Scan the records for the line containing "complete r.trace (setZ s r.val)". From there through the last line, write out each line exactly.

(Material for this task begins)

-- ==== Sys2Proof/Machine/Las.lean ====
section
/-! DEFINITION. The limb adder/subtractor: ADD, SUB, CMP, ISZERO (40_limb_adder_subtractor.md R126 to R129). -/

namespace Sys2Proof.Machine

/-- The checks of ADD and SUB (R126): both sources valid, both STD, one LEN. -/
def addSubChecks (ra rb : VIdx) (s : State) (rest : StepResult) : StepResult :=
  require (isValid s ra && isValid s rb) .eInvalidReg [] s <|
  require (isStd s ra && isStd s rb) .eForm [] s <|
  require (sameLen s ra rb) .eLen [] s rest

/-- ADD (R126): `V[rd] <- sum`, `FLAGS.C <- carry`. -/
def execAdd (rd ra rb : VIdx) (s : State) : StepResult :=
  addSubChecks ra rb s <|
  let r := addT (s.limbs ra) (s.limbs rb)
  complete r.trace (setC (s.write rd .std 0 r.val.1) r.val.2)

/-- SUB (R127): `V[rd] <- diff`, `FLAGS.C <- borrow`. -/
def execSub (rd ra rb : VIdx) (s : State) : StepResult :=
  addSubChecks ra rb s <|
  let r := subT (s.limbs ra) (s.limbs rb)
  complete r.trace (setC (s.write rd .std 0 r.val.1) r.val.2)

/-- CMP (R128): any form, both operands of one form, slot and length; writes LT, EQ, GT and no register. -/
def execCmp (ra rb : VIdx) (s : State) : StepResult :=
  require (isValid s ra && isValid s rb) .eInvalidReg [] s <|
  require (sameForm s ra rb) .eForm [] s <|
  require (sameLen s ra rb) .eLen [] s <|
  let r := cmpT (s.limbs ra) (s.limbs rb)
  complete r.trace (setCmp s r.val)

/-- ISZERO (R129): any form; writes Z and no register. -/
def execIszero (ra : VIdx) (s : State) : StepResult :=
  require (isValid s ra) .eInvalidReg [] s <|
  let r := isZeroT (s.limbs ra)
  complete r.trace (setZ s r.val)

end Sys2Proof.Machine
end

(Material for this task ends)

Output of the task:
  complete r.trace (setZ s r.val)

end Sys2Proof.Machine
end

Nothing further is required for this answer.